1) Write the chemical equation.

[tex]H_2SO_{4(aq)}+2LiOH\rightarrow2H_2O+Li_2SO_4[/tex]

2) List the known and unknown quantities.

Sample: H2SO4

Volume: 33.98 mL.

Concentration: unknown

Titrant: LiOH

Volume: 18.19 mL = 0.01819

Concentration: 1.35 M

3) Find moles of LiOH

3.1- Set the equation

[tex]M=\frac{moles\text{ }of\text{ }solute}{liters\text{ }of\text{ }solution}[/tex]

3.2- Plug in the values

[tex]1.35\text{ }M=\frac{moles\text{ }of\text{ }solute}{0.01819\text{ }L}[/tex][tex]moles\text{ }of\text{ }solute=1.35\text{ }M*0.01819\text{ }L[/tex][tex]moles\text{ }LiOH=0.0245565[/tex]

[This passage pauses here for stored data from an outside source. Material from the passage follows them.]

/-- A mirror window ends once its COMMIT messages are accepted; DATA and DIRECTORY messages are written into the bank
of their epoch, but for the range that the receiver does not write, and the first message of an epoch rewrites the bank's
header; COMMIT on every named port commits the bank and shows it in FLT_MIRROR_STATUS; a RESTORE message is written in
restore_ctx, counted where it cannot be, and discarded where the module takes none; a restore of a bank that is not committed
or whose header or directory is malformed ends with ST_CMD_MALFORMED, one of a committed bank of one object sends that object
back, and it is done once its messages are accepted. -/
def Obligations.MirrorWindowsBanksAndRestores : Prop :=
  (∀ (s : State) (i k : Nat) (w : Nat × Nat × List Nat), s.flt.windows.find? (fun x => x.1 == i && x.2.1 == k) = some w →
    (∀ id ∈ w.2.2, s.accepted id = true) →
    exec (.mirrorWindowFinish i k) s = .next (({ s with flt := { s.flt with
      windows := s.flt.windows.filter (fun x => !(x.1 == i && x.2.1 == k)) } }.finishEntry i k).checkRunEnd)) ∧
  (∀ (s : State) (n part ep a off : Nat) (m : Msg) (c : Instr), s.nextMirror n part = some m →
    s.rb R.fltStatusJobHalted 0 = false → s.rg R.fltMirrorRxLenLength 0 ≠ 0 → ep = bits m.header 128 32 →
    a = s.bankAt (ep % 2) → off = bits m.header 32 48 →
    (c, part) ∈ [(Instr.mirrorData n, 0), (.mirrorDirectory n, 1)] → msgMalformed m [(128, 32), (160, 2), (162, 2)] = false →
    off + bits m.header 80 40 ≤ s.bankLen → bit m.header 4 = false →
    (s.flt.rxEpoch = some ep →
      (0 < m.data.length → (a + off) % 64 + m.data.length ≤ 64 → s.writeStatus (a + off) = 0 →
        (off + m.data.length ≤ 131200 ∨ 262144 ≤ off) → ∃ t, exec c s = .next t ∧ Stored s t (a + off) m.data) ∧
      (131200 ≤ off → off + m.data.length ≤ 262144 → ∃ t, exec c s = .next t ∧ t.mem = s.mem)) ∧
    (s.flt.rxEpoch ≠ some ep → a % 64 = 0 → s.writeStatus a = 0 → m.src < 65536 → 64 ≤ off →
      ∃ t, exec c s = .next t ∧ t.flt.rxEpoch = some ep ∧ t.flt.rxCommits = [] ∧
        t.num a 64 = 0x5252494D + ep * 2 ^ 32 + m.src * 2 ^ 80)) ∧
  (∀ (s : State) (n ep a : Nat) (m : Msg) (l : List Nat), s.nextMirror n 2 = some m →
    s.rb R.fltStatusJobHalted 0 = false → s.rg R.fltMirrorRxLenLength 0 ≠ 0 → ep = bits m.header 128 32 →
    a = s.bankAt (ep % 2) → commitBad m = false → l = (if s.flt.rxEpoch = some ep then s.flt.rxCommits else []) →
    ((∀ p ∈ mirrorPorts (bits m.header 162 2), p = n ∨ p ∈ l) →
      ∃ t, exec (.mirrorCommit n) s = .next t ∧ t.rg R.fltMirrorStatusEpoch 0 = ep ∧ t.rg R.fltMirrorStatusBank 0 = ep % 2 ∧
        t.rb R.fltMirrorStatusValid 0 = true ∧ t.flt.rxEpoch = none ∧
        (a % 64 = 0 → s.writeStatus a = 0 → bits (t.num a 64) 0 32 = 0x5252494D ∧ bits (t.num a 64) 32 32 = ep ∧
          bit (t.num a 64) 64 = true)) ∧
    ((∃ p ∈ mirrorPorts (bits m.header 162 2), p ≠ n ∧ p ∉ l) →
      ∃ t, exec (.mirrorCommit n) s = .next t ∧ t.flt.rxEpoch = some ep ∧ t.flt.rxCommits = n :: l ∧
        t.rb R.fltMirrorStatusValid 0 = s.rb R.fltMirrorStatusValid 0)) ∧
  (∀ (s : State) (n c pa : Nat) (m : Msg), s.nextMirror n 3 = some m → c = s.rg R.fltMirrorCfgRestoreCtx 0 →
    (s.rb R.fltMirrorCfgRestoreRx 0 = true → msgMalformed m [(128, 32), (160, 2), (162, 2)] = false → bit m.header 4 = false →
      (s.WritableAt ⟨c, 16 + portDie n⟩ (bits m.header 32 48) m.data.length pa →
        ∃ t, exec (.mirrorRestore n) s = .next t ∧ Stored s t pa m.data ∧
          t.rg R.fltRestoreRxErrorsCount 0 = s.rg R.fltRestoreRxErrorsCount 0) ∧
      (s.rb R.ctxPtRootValid c = false → 0 < m.data.length →
        ∃ t, exec (.mirrorRestore n) s = .next t ∧ t.mem = s.mem ∧ t.rg R.fltRestoreRxErrorsCount 0 =
          (s.rg R.fltRestoreRxErrorsCount 0 + 1) % 2 ^ R.fltRestoreRxErrorsCount.width)) ∧
    (s.rb R.fltMirrorCfgRestoreRx 0 = true → msgMalformed m [(128, 32), (160, 2), (162, 2)] = false →
      (∀ (v : State) (bs : List Byte) (w : Wr), (s.takeMsg m).msgImage m c (borderSet (portDie n)) = (v, .ok bs) →
        w = v.vwrite ⟨c, 16 + portDie n⟩ (bits m.header 32 48) bs →
        exec (.mirrorRestore n) s = .next (if w.st = 0 then w.s else w.s.radd R.fltRestoreRxErrorsCount 0 1)) ∧
      (∀ (v : State) (d : Done), (s.takeMsg m).msgImage m c (borderSet (portDie n)) = (v, .error d) →
        exec (.mirrorRestore n) s = .next (v.radd R.fltRestoreRxErrorsCount 0 1))) ∧
    (s.rb R.fltMirrorCfgRestoreRx 0 = true → msgMalformed m [(128, 32), (160, 2), (162, 2)] = true →
      exec (.mirrorRestore n) s = .next ((s.takeMsg m).radd R.fltRestoreRxErrorsCount 0 1)) ∧
    (s.rb R.fltMirrorCfgRestoreRx 0 = false → exec (.mirrorRestore n) s = .next (s.takeMsg m))) ∧
  (∀ (s : State) (v b : Nat), s.barOpen 0xE00000 = true → bit v 0 = true → s.tableOn = false →
    s.rb R.fltRestoreBusy 0 = false → b = bits v 1 1 →
    (((s.pairReady 7 = false ∧ s.pairReady 15 = false) ∨ s.bankGood b = false) →
      ∃ t, exec (.restoreStart v 0) s = .next t ∧ t.rb R.fltRestoreBusy 0 = false ∧ t.rb R.fltRestoreDone 0 = true ∧
        t.rg R.fltRestoreStatus 0 = stCmdMalformed ∧ t.mem = s.mem ∧ t.out = s.out) ∧
    (∀ port e a n : Nat, [7, 15].find? (fun p => s.pairReady p) = some port → s.bankGood b = true →
      bits (s.own (s.bankAt b + 64) 64) 32 16 = 1 → e = s.bankEntry b 0 → mePlait e = false →
      s.rg R.walePairPartner 0 ≠ s.ownId → a = s.bankAt b + 262144 + meDst e → n = meLen e → a % 64 + n ≤ 64 →
      s.GoodAt a n →
      ∃ t, exec (.restoreStart v 0) s = .next t ∧ t.rb R.fltRestoreBusy 0 = true ∧ t.flt.restore = [s.wale.nextMsg] ∧
        (t.port port).out = (s.port port).out ++ [⟨s.wale.nextMsg, port, 47, s.rg R.walePairPartner 0, s.ownId,
          mirrorHeader false (meSrc e) n (bits (s.own (s.bankAt b) 64) 32 32) 3 0, s.bytes a n, noCtx, true, 0, 0⟩] ∧
        t.mem = s.mem)) ∧
  (∀ (s : State), s.rb R.fltRestoreBusy 0 = true → (∀ id ∈ s.flt.restore, s.accepted id = true) →
    ∃ t, exec .restoreDone s = .next t ∧ t.rb R.fltRestoreBusy 0 = false ∧ t.rb R.fltRestoreDone 0 = true ∧
      t.rg R.fltRestoreStatus 0 = 0 ∧ t.flt.restore = [] ∧ t.mem = s.mem)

The number of moles of LiOH in the reaction is 0.0246.

4) Find moles of H2SO4

The molar ratio between H2SO4 and LiOH is 1 mol H2SO4: 2 mol LiOH.

[tex]mol\text{ }H_2SO_4=0.0246\text{ }mol\text{ }LiOH*\frac{1\text{ }mol\text{ }H_2SO_4}{2\text{ }mol\text{ }LiOH}[/tex][tex]mol\text{ }H_2SO_4=0.01228\text{ }mol\text{ }H_2SO_4[/tex]

5) Molarity of H2SO4

Sample: H2SO4

Moles: 0.01228

Volume: 33.98 mL.

5.1- Convert mL to L.

1 L = 1000 mL

[tex]L=33.98\text{ }mL*\frac{1\text{ }L}{1000\text{ }mL}=0.03398\text{ }L[/tex]

5.2- Set the equation to find molarity.

[tex]M=\frac{moles\text{ }of\text{ }solute}{liters\text{ }of\text{ }solution}[/tex][tex]M=\frac{0.01228\text{ }mol\text{ }H_2SO_4}{0.03398\text{ }L}[/tex][tex]M=0.3614\text{ }M[/tex]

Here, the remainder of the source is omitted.